Certainly this concept could be extended to address the transgender issue. If our sexuality is not merely “embodied” but also “ensouled” within us, then why would we automatically assume that it is the body, rather than the soul, that is broken? That is, why would we suppose that by altering the biology of someone who struggles with sexual identity we have therefore fixed the problem? In reality, perhaps (and in light of biblical teaching I think we can confidently say) it is the soul that is sick, that it is a person’s spiritual alienation from God that has produced a twisted view of the self. Developing this point further, however, would take this post too far afield.

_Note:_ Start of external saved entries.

/-- R60: the fields, the infinities, the NaN codes, the values and the limits of the six element formats. R66, R68: round_int gives
a neighbour of the exact quotient, the one its mode names. Every code that is no NaN rounds to itself in its own format. R72: total_key,
and its order. R65, R75, R76: the value of an element of a block under its scale, NaN under the scale 0xFF. R74: conversion to and from fx64.
R365: the two header entries of a channel (a NaN in v or in an entry makes both the NaN 0x7FC0). -/
def Obligations.NumberFormats : Prop :=
  (∀ (f : Arith.Fmt) (ew mw bias top : Nat) (te : Int), (f, ew, mw, bias, top, te) ∈ [(Arith.f32, 8, 23, 127, 2 ^ 24 - 1, 104),
      (Arith.f16, 5, 10, 15, 2 ^ 11 - 1, 5), (Arith.bf16, 8, 7, 127, 2 ^ 8 - 1, 120), (Arith.e4m3, 4, 3, 7, 14, 5),
      (Arith.e5m2, 5, 2, 15, 7, 13), (Arith.e2m1, 2, 1, 1, 3, 1)] →
    f.width = 1 + ew + mw ∧ f.val f.maxCode = .fin false top te ∧
    f.val (2 ^ mw) = .fin false (2 ^ mw) (1 - (bias : Int) - mw) ∧ f.val 1 = .fin false 1 (1 - (bias : Int) - mw) ∧
    ∀ x : Nat, x < 2 ^ (1 + ew + mw) →
      let s := decide (2 ^ (ew + mw) ≤ x)
      let E := x / 2 ^ mw % 2 ^ ew
      let M := x % 2 ^ mw
      (f ≠ Arith.e4m3 → f ≠ Arith.e2m1 → (f.isInf x = true ↔ E = 2 ^ ew - 1 ∧ M = 0) ∧ (f.isNan x = true ↔ E = 2 ^ ew - 1 ∧ M ≠ 0)) ∧
      (f = Arith.e4m3 → f.isInf x = false ∧ (f.isNan x = true ↔ E = 15 ∧ M = 7)) ∧
      (f = Arith.e2m1 → f.isInf x = false ∧ f.isNan x = false) ∧
      (f.isInf x = true → f.val x = .inf s) ∧
      (f.isInf x = false → f.isNan x = false → (E = 0 → f.val x = .fin s M (1 - (bias : Int) - mw)) ∧
        (E ≠ 0 → f.val x = .fin s (2 ^ mw + M) ((E : Int) - bias - mw))) ∧
      (f.isNan x = false → ∀ rm, Arith.roundFmt f (f.val x) rm = x)) ∧
  (∀ (m k : Nat) (rm : Rm) (neg : Bool), let q := Arith.roundShift m k rm neg
    (q = m / 2 ^ k ∨ (q = m / 2 ^ k + 1 ∧ m % 2 ^ k ≠ 0)) ∧
    (rm = .rtz → q = m / 2 ^ k) ∧
    ((rm = .rup ∧ neg = false ∨ rm = .rdn ∧ neg = true) → m ≤ q * 2 ^ k) ∧
    ((rm = .rup ∧ neg = true ∨ rm = .rdn ∧ neg = false) → q * 2 ^ k ≤ m) ∧
    ((rm = .rne ∨ rm = .rna) → 2 * m ≤ 2 * q * 2 ^ k + 2 ^ k ∧ 2 * q * 2 ^ k ≤ 2 * m + 2 ^ k) ∧
    (rm = .rne → 0 < k → (2 * m = 2 * q * 2 ^ k + 2 ^ k ∨ 2 * q * 2 ^ k = 2 * m + 2 ^ k) → q % 2 = 0) ∧
    (rm = .rna → 0 < k → 2 * m ≠ 2 * q * 2 ^ k + 2 ^ k)) ∧
  ((∀ x : W32, Arith.totalKey x = if Arith.f32.isNan x.toNat then 0 else if x.getLsbD 31 then (~~~x).toNat else (x ||| 0x80000000).toNat) ∧
   (∀ x y : W32, Arith.f32.isNan x.toNat = false →
     (Arith.f32.isNan y.toNat = true → Arith.totalKey y < Arith.totalKey x) ∧
     (Arith.f32.isNan y.toNat = false → (Arith.totalKey x < Arith.totalKey y ↔
       Arith.ltExt true (Arith.f32.val x.toNat) (Arith.f32.val y.toNat) = true)))) ∧
  (∀ (f : MxFmt) (x8 e : Nat), x8 < 256 → e < 2 ^ Arith.mxWidth f →
    (x8 = 255 → Arith.mxValue f x8 e = none ∧ Arith.mxDequant f x8 e = Arith.f32.canon) ∧
    (x8 < 255 →
      (f = .mxi8 → ∃ s m, Arith.mxValue f x8 e = some (.fin s m ((x8 : Int) - 127 - 6)) ∧ (if s then -(m : Int) else m) = (BitVec.ofNat 8 e).toInt) ∧
      (∀ r, (f, r) ∈ [(MxFmt.mxf8, Arith.e4m3), (.mxf8b, Arith.e5m2), (.mxf4, Arith.e2m1)] →
        (r.isNan e = true → Arith.mxValue f x8 e = none ∧ Arith.mxDequant f x8 e = Arith.f32.canon) ∧
        (∀ s, r.val e = .inf s → r.isNan e = false → Arith.mxValue f x8 e = some (.inf s)) ∧
        (∀ s m k, r.val e = .fin s m k → r.isNan e = false → Arith.mxValue f x8 e = some (.fin s m (k + ((x8 : Int) - 127))))))) ∧
  ((∀ x : W32, (Arith.f32.isNan x.toNat = true → Arith.toFx64 x = 0) ∧
     (∀ s, Arith.f32.isNan x.toNat = false → Arith.f32.val x.toNat = .inf s → Arith.toFx64 x = if s then 0x8000000000000000 else 0x7FFFFFFFFFFFFFFF) ∧
     (∀ s m e, Arith.f32.isNan x.toNat = false → Arith.f32.val x.toNat = .fin s m e →
       let q : Int := if s then -(Arith.roundInt m (e + 32) .rne s : Int) else Arith.roundInt m (e + 32) .rne s
       (Arith.toFx64 x).toInt = max (-(2 ^ 63)) (min q (2 ^ 63 - 1)))) ∧
   (∀ v : W64, Arith.fx64ToF32 v = BitVec.ofNat 32 (Arith.roundFmt Arith.f32 (.fin (v.toInt < 0) v.toInt.natAbs (-32))))) ∧
  (∀ (v : Option Arith.Ext) (mx mn : Nat), let r := hdrUpdate v mx mn
    ((v = none ∨ Arith.bf16.isNan mx = true ∨ Arith.bf16.isNan mn = true) → r = (0x7FC0, 0x7FC0)) ∧
    (∀ x, v = some x → Arith.bf16.isNan mx = false → Arith.bf16.isNan mn = false →
      (let b := Arith.roundFmt Arith.bf16 x .rup
       r.1 = if Arith.ltExt true (Arith.bf16.val mx) (Arith.bf16.val b) then b else mx) ∧
      (let b := Arith.roundFmt Arith.bf16 x .rdn
       r.2 = if Arith.ltExt true (Arith.bf16.val b) (Arith.bf16.val mn) then b else mn)))

/-- R199, R203, R205: the arithmetic, shifts and absolute values of both clusters push, element by element, the float or
integer operation of their format; inactive lanes hold A. -/
def Obligations.VectorArithmeticResults : Prop :=
  ∀ c : Clu,
    (∀ ty, VPushesBin c (fun g a b => onCl c (.vaddA g a b ty) (.vaddB g a b ty)) (vtyEf ty) 2
      (tyOp2 ty Arith.fAdd fun _ p q => p + q)) ∧
    (∀ ty, VPushesBin c (fun g a b => onCl c (.vsubA g a b ty) (.vsubB g a b ty)) (vtyEf ty) 2
      (tyOp2 ty Arith.fSub fun _ p q => p - q)) ∧
    (∀ ty, VPushesBin c (fun g a b => onCl c (.vmulA g a b ty) (.vmulB g a b ty)) (vtyEf ty) 3
      (tyOp2 ty Arith.fMul fun _ p q => p * q)) ∧
    (∀ ty, VPushesBin c (fun g a b => onCl c (.vminA g a b ty) (.vminB g a b ty)) (vtyEf ty) 2
      (tyOp2 ty (fun f _ => Arith.fMin f) fun _ p q => min p q)) ∧
    (∀ ty, VPushesBin c (fun g a b => onCl c (.vmaxA g a b ty) (.vmaxB g a b ty)) (vtyEf ty) 2
      (tyOp2 ty (fun f _ => Arith.fMax f) fun _ p q => max p q)) ∧
    (∀ ty, VPushesUn c (fun g a => onCl c (.vabsA g a ty) (.vabsB g a ty)) (vtyEf ty) 2 (tyOp1 ty Arith.fAbs fun p => |p|)) ∧
    (∀ ty, VPushesUn c (fun g a => onCl c (.vnegA g a ty) (.vnegB g a ty)) (vtyEf ty) 2 (tyOp1 ty Arith.fNeg fun p => -p)) ∧
    (∀ w u sat, VPushesBin c (fun g a b => onCl c (.vshlA g a b (.int w u sat)) (.vshlB g a b (.int w u sat))) (vtyEf (.int w u sat)) 1
      (el2 (vwBits w) fun p q => Arith.intPat (if q < vwBits w then Arith.intIn p (vwBits w) u * 2 ^ q else 0) (vwBits w) u false)) ∧
    (∀ w u sat, VPushesBin c (fun g a b => onCl c (.vshrA g a b (.int w u sat)) (.vshrB g a b (.int w u sat))) (vtyEf (.int w u sat)) 1
      (el2 (vwBits w) fun p q => Arith.intPat (Arith.shr (Arith.intIn p (vwBits w) u) q (vwBits w)) (vwBits w) u false)) ∧
    VPushesBin c (fun g a b => onCl c (.vandA g a b) (.vandB g a b)) .i32 1 (fun p q => p &&& q) ∧
    VPushesBin c (fun g a b => onCl c (.vorA g a b) (.vorB g a b)) .i32 1 (fun p q => p ||| q) ∧
    VPushesBin c (fun g a b => onCl c (.vxorA g a b) (.vxorB g a b)) .i32 1 (fun p q => p ^^^ q)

In conclusion then, I think that regardless of whatever Eugene Peterson may think about same-sex marriage, Christians who are called to seek the healing and salvation of sinners cannot approve of a practice or lifestyle that ultimately leads to their destruction. Such would be a contradiction in terms. Just as we would never condone someone putting a gun to his or her head and pulling the trigger, so also we should never condone someone engaging in a sexual relation that constitutes a suicide of the soul. In such circumstances, affirmation would not be love, but hate. When confronted by the destruction of human beings, love does not smile and speak of tolerance; it warns of imminent danger and, if possible, intervenes. By God’s grace, may the church of Jesus Christ take its stand for life and not against it.
 Geordie W. Ziegler, Trinitarian Grace and Participation: An Entry into the Theology of T.F. Torrance (Minneapolis, MN: Fortress Press, 2017), 161-162. For citations of Torrance’s works, see Ziegler, 160.